The pink and purple and white canopies I mentioned recently have mostly given way to leafy clouds, the piercing yellow-green of springtime.

The hardiest bad-ass stems and tendrils are forcing themselves through cracks in sidewalks and retaining walls. Road and bridge repair crews have set up shop amid blooming orange traffic cones. College commencements and school graduations and artful recitals are underway and continuing.

Domestic progress is having its way.

Linda Hogan’s poem The Way In reminds us:

Sometimes the way to milk and honey is through the body.
Sometimes the way in is a song.
But there are three ways in the world: dangerous, wounding,
and beauty. …

The road to abundance necessarily requires the work of bodies and minds and spirits (where else comes the song?). I’m not sure what to make of “the three ways in the world” that are offered, two of which appear to contain sharp and pointy ends. Maybe the remaining handful of lines will clarify?

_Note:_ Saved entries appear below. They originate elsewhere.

/-- R9, R15, R16, R19, R20: the expiry of a PRESENT die's command makes it SILENT: its queue and owners are gone, its
pointers stand, each of its banks that is not OFFLINE is FAULTED by DIE_SILENT, and no bank and no die beside it changes.
The medium and the park cells are those that `State.abandonDie` leaves: with one command at the die, an IMPRINT has
written its first slots and no other, a CELL_PUT has taken or not, and any other command has changed neither. The expiry
of a probe's ID makes its die ABSENT and ends the probe. On a die that is not PRESENT the expiry of another command only
removes it (notes/assumptions/17.md, the model's reading). -/
def Obligations.TimeoutSilencesDie : Prop :=
  ∀ (s : State) (d : Fin 4), s.running →
    let die := s.part.die d
    (∀ (b : Fin 8) (c : DieCommand), s.sentTo (bankNo d b) c → c ≠ .id → die.presence = .present → die.probe = .none →
      ∃ t : State, exec (.responseTimeout d b) s = .next t ∧
        t = { s with
          part := t.part, medium := (s.abandonDie d).medium, cells := (s.abandonDie d).cells
          freeUsed := (s.abandonDie d).freeUsed } ∧
        (∀ limit, (die.queue.filter fun q => q.sent.isSome) = [⟨b, c, some limit⟩] →
          (∀ patterns q, c = .imprint patterns → (s.part.bank (bankNo d b)).position = .known q → s.mediumSound →
            ∃ k ≤ 16,
              (∀ i : Fin 16, i.val < k →
                Medium.read t.medium (slotKey (bankNo d b) (q + i.val)) = patterns[i].setWidth 288) ∧
              ∀ key, (key < slotKey (bankNo d b) q ∨ slotKey (bankNo d b) q + k ≤ key) →
                Medium.read t.medium key = Medium.read s.medium key) ∧
          ((∀ patterns, c ≠ .imprint patterns) → t.medium = s.medium) ∧
          (∀ cell, c = .cellPut cell → t.cells = s.cells ∨ t.cells = s.cells.set (bankNo d b) cell) ∧
          ((∀ cell, c ≠ .cellPut cell) → t.cells = s.cells)) ∧
        t.part.die d =
          { die with
            presence := .silent, queue := [], owner := none, bgOwner := none, requesters := [], grantInFlight := false } ∧
        (∀ e, e ≠ d → t.part.die e = s.part.die e) ∧
        (∀ n, dieOf n ≠ d → t.part.bank n = s.part.bank n) ∧
        (∀ n, dieOf n = d → (s.part.bank n).mode = .offline → t.part.bank n = s.part.bank n) ∧
        ∀ n, dieOf n = d → (s.part.bank n).mode ≠ .offline → t.part.bank n = (s.part.bank n).faulted .dieSilent) ∧
    (∀ (limit : Nat) (before after : List Queued), s.steady → die.queue = before ++ ⟨0, .id, some limit⟩ :: after →
      die.owner = some 0 → (∀ q ∈ before ++ after, q.bank ≠ 0 ∧ ∃ dir k, q.command = .step dir k) →
      (∃ e, e ≠ d ∧ (s.part.die e).probe ≠ .none) →
      exec (.responseTimeout d 0) s =
        .next (s.withPart <| s.part.setDie d { die with
          presence := .absent, probed := true, identity := none, probe := .none, queue := before ++ after, owner := none })) ∧
    ∀ (b : Fin 8) (c : DieCommand), s.steady → s.sentTo (bankNo d b) c → c ≠ .id → die.presence ≠ .present →
      die.probe ≠ .deferred → (s.part.bank (bankNo d b)).doing ≠ .oldCommand →
      exec (.responseTimeout d b) s = .next (s.withPart <| s.part.modDie d fun x => x.dequeue b)

/-! ## Bank engines -/

/-- R28: a bank that goes FAULTED gives up its item, its pending map write and its claim, loses its position for the
causes that lose it, and answers each of its unanswered entries BANK_FAULT; no other bank changes. The causes are the six
fault causes of R24. -/
def Obligations.FaultAnswersEveryEntry : Prop :=
  ∀ (e : Env) (n : Fin 32) (c : Cause) (p : Part),
    c ∈ [Cause.homeTimeout, .stalls, .marker, .mapWrite, .faultDeadLanes, .dieSilent] →
    p.session.stop = .none → p.tableSound →
    let q := p.enterFaulted e n c
    q.bank n = (p.bank n).faulted c ∧ (∀ m, m ≠ n → q.bank m = p.bank m) ∧
    q.session = p.session ∧ q.arrivals = p.arrivals ∧ q.buffers = p.buffers ∧
    (∀ x ∈ p.table, x.bank = some n → x.kind ≠ .barrier → x.state ≠ .replying →
      ∃ y ∈ q.table, y.tag = x.tag ∧ y.state = .replying ∧ y.outcome.status = some .bankFault) ∧
    ∀ x ∈ p.table, (x.bank ≠ some n ∧ x.kind ≠ .barrier) ∨ x.state = .replying → x ∈ q.table

/-- R33, R34, R35: the response of a homing drive, `second` saying which of the two it answers. That the position is LOST
after a first drive that ends DONE, from a KNOWN position too, is the model's reading (notes/assumptions/31.md). -/
def Obligations.HomingDriveResponses : Prop :=
  ∀ (s : State) (n : Fin 32) (second : Bool), s.steady → s.sentTo n (.step .down 4096) →
    (s.part.bank n).doing = .drive second →
    let b := s.part.bank n
    let answer := fun r : StepResult => exec (.stepResponse (dieOf n) (bankOf n) r) s
    (∀ k, answer (.stop k) =
      .next (s.withPart <|
        (s.part.setBank n { b with position := .known 0, doing := .marker, activity := .waitPath }).follows n
          (.mark .up))) ∧
    (second = false → answer .done =
      .next (s.withPart <|
        (s.part.setBank n { b with position := .lost, doing := .drive true, activity := .homing }).follows n
          (.step .down 4096))) ∧
    (second = true → ∃ t, answer .done = .next t ∧ t.part.bank n = b.faulted .homeTimeout ∧
      ∀ m, m ≠ n → t.part.bank m = s.part.bank m) ∧
    (∀ k, b.homingCount < 3 → answer (.stall k) =
      .next (s.withPart <|
        (s.part.setBank n { b with
          position := .lost, homingCount := b.homingCount + 1, doing := .drive false, activity := .homing }).follows n
          (.step .down 4096))) ∧
    ∀ k, 3 ≤ b.homingCount → ∃ t, answer (.stall k) = .next t ∧ t.part.bank n = b.faulted .stalls ∧
      ∀ m, m ≠ n → t.part.bank m = s.part.bank m

/-- R29, R81, R82, R84: the response of a read's last positioning move. DONE at the start of its transfer queues the
SENSE; a STALL loses the position, ends the attempt and, with attempts left, begins a homing. -/
def Obligations.PositioningMoveResponses : Prop :=
  ∀ (s : State) (n : Fin 32) (tag : Byte) (dir d : Dir) (k q : Nat), s.steady → s.sentTo n (.step dir k) →
    let b := s.part.bank n
    b.doing = .move [] → b.item = some (.read tag) → b.job.writing = false → b.job.dir = some d → b.position = .known q →
    let answer := fun r : StepResult => exec (.stepResponse (dieOf n) (bankOf n) r) s
    (reached q k dir = 16 * b.job.block + (if d = .up then 0 else 16) →
      answer .done =
        .next (s.withPart <|
          (s.part.setBank n { b with
            position := .known (reached q k dir), doing := .sense, activity := .waitPath }).follows n (.sense d))) ∧
    ∀ j, b.homingCount < 3 → b.job.tries < s.tuning.readTries →
      answer (.stall j) =
        .next (s.withPart <|
          ((s.part.modEntry tag fun x => { x with attempts := b.job.tries + 1 }).setBank n { b with
            position := .lost, homingCount := b.homingCount + 1, doing := .drive false, activity := .homing,
            job := { b.job with tries := b.job.tries + 1, dir := none } }).follows n (.step .down 4096))
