-- ==== Sys2Proof/Laws/DieEvents.lean ====
section
/-! SUPPORT. The responses of the dies: what reaches the engine, and that nothing follows it where no stop and no ATTACH
is to be ended. -/

namespace Sys2Proof.Machine

/-! ### The command queue -/

@[simp] theorem Die.grantPath_presence (d : Die) : d.grantPath.presence = d.presence := by
  unfold Die.grantPath
  split
  · rfl
  · split <;> rfl
@[simp] theorem Die.grantPath_probe (d : Die) : d.grantPath.probe = d.probe := by
  unfold Die.grantPath
  split
  · rfl
  · split <;> rfl
@[simp] theorem Die.grantPath_bgOwner (d : Die) : d.grantPath.bgOwner = d.bgOwner := by
  unfold Die.grantPath
  split
  · rfl
  · split <;> rfl
@[simp] theorem Die.grantPath_queue (d : Die) : d.grantPath.queue = d.queue := by
  unfold Die.grantPath
  split
  · rfl
  · split <;> rfl
@[simp] theorem Die.dequeue_presence (d : Die) (b : Fin 8) : (d.dequeue b).presence = d.presence := by
  unfold Die.dequeue
  simp only
  split <;> simp
@[simp] theorem Die.dequeue_probe (d : Die) (b : Fin 8) : (d.dequeue b).probe = d.probe := by
  unfold Die.dequeue
  simp only
  split <;> simp
@[simp] theorem Die.dequeue_bgOwner (d : Die) (b : Fin 8) : (d.dequeue b).bgOwner = d.bgOwner := by
  unfold Die.dequeue
  simp only
  split <;> simp
@[simp] theorem Die.dequeue_queue (d : Die) (b : Fin 8) : (d.dequeue b).queue = d.queue.filter fun q => q.bank != b := by
  unfold Die.dequeue
  simp only
  split <;> simp
@[simp] theorem Die.enqueue_presence (d : Die) (b : Fin 8) (c : DieCommand) : (d.enqueue b c).presence = d.presence := by
  simp [Die.enqueue]
@[simp] theorem Die.enqueue_probe (d : Die) (b : Fin 8) (c : DieCommand) : (d.enqueue b c).probe = d.probe := by
  simp [Die.enqueue]
@[simp] theorem Die.enqueue_bgOwner (d : Die) (b : Fin 8) (c : DieCommand) : (d.enqueue b c).bgOwner = d.bgOwner := by
  simp [Die.enqueue]
@[simp] theorem Die.enqueue_queue (d : Die) (b : Fin 8) (c : DieCommand) :
    (d.enqueue b c).queue = d.queue ++ [{ bank := b, command := c }] := by
  simp [Die.enqueue]

/-! ### Responses -/

/-- A command at its die is the one its response answers. -/
theorem State.atDie_sent (s : State) (n : Fin 32) (c : DieCommand) (h : s.pins.rstN = false) (hc : s.sentTo n c) :
    s.atDie n = some c := by
  simp only [State.atDie, h]
  exact hc

/-- R157: whether an ATTACH is complete depends on modes, presences and probes alone. -/
theorem Part.attachDone_congr (p q : Part) (h1 : ∀ n, (q.bank n).mode = (p.bank n).mode)
    (h2 : ∀ d, (q.die d).presence = (p.die d).presence ∧ (q.die d).probe = (p.die d).probe) :
    q.attachDone = p.attachDone := by
  simp [Part.attachDone, Part.dieOfBank, h1, h2]

/-- A response that changes no session record, mode, presence or probe has its own effect alone. -/
theorem State.respond_steady (s : State) (n : Fin 32) (f : Env → Part → Part) (q : Part) (hs : s.steady)
    (h : f s.env (s.part.taken n) = q) (hses : q.session = s.part.session)
    (h1 : ∀ m, (q.bank m).mode = (s.part.bank m).mode)
    (h2 : ∀ d, (q.die d).presence = (s.part.die d).presence ∧ (q.die d).probe = (s.part.die d).probe) :
    s.respond n f = s.withPart q := by
  unfold State.respond State.modPart State.withPart
  simp only [h]
  rw [Part.finish_steady]
  · rw [hses]
    exact hs.1.2
  · rw [hses]
    intro hh
    rw [Part.attachDone_congr s.part q h1 h2]
    exact hs.2 hh

/-- Without a stop no item is cut. -/
theorem Part.cutNow_none (p : Part) (n : Fin 32) (h : p.session.stop = .none) : p.cutNow n = false := by
  simp [Part.cutNow, h]

end Sys2Proof.Machine
end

… To rise through hard earth, be plant
desiring sunlight, believing in water. …

The final five lines are a beautiful recounting of the way things work; they comfort and confront. To bring forth something that is not now here, something that is here must give way. And it won’t be easy; transformation takes work:

Sometimes the way to milk and honey is through the body.

My domestic progress these days will eventually encompass the beginning of the summer, but I must first endure the wintry end of another fiscal year. My desk blooms too, but with invoices and reports and spreadsheets.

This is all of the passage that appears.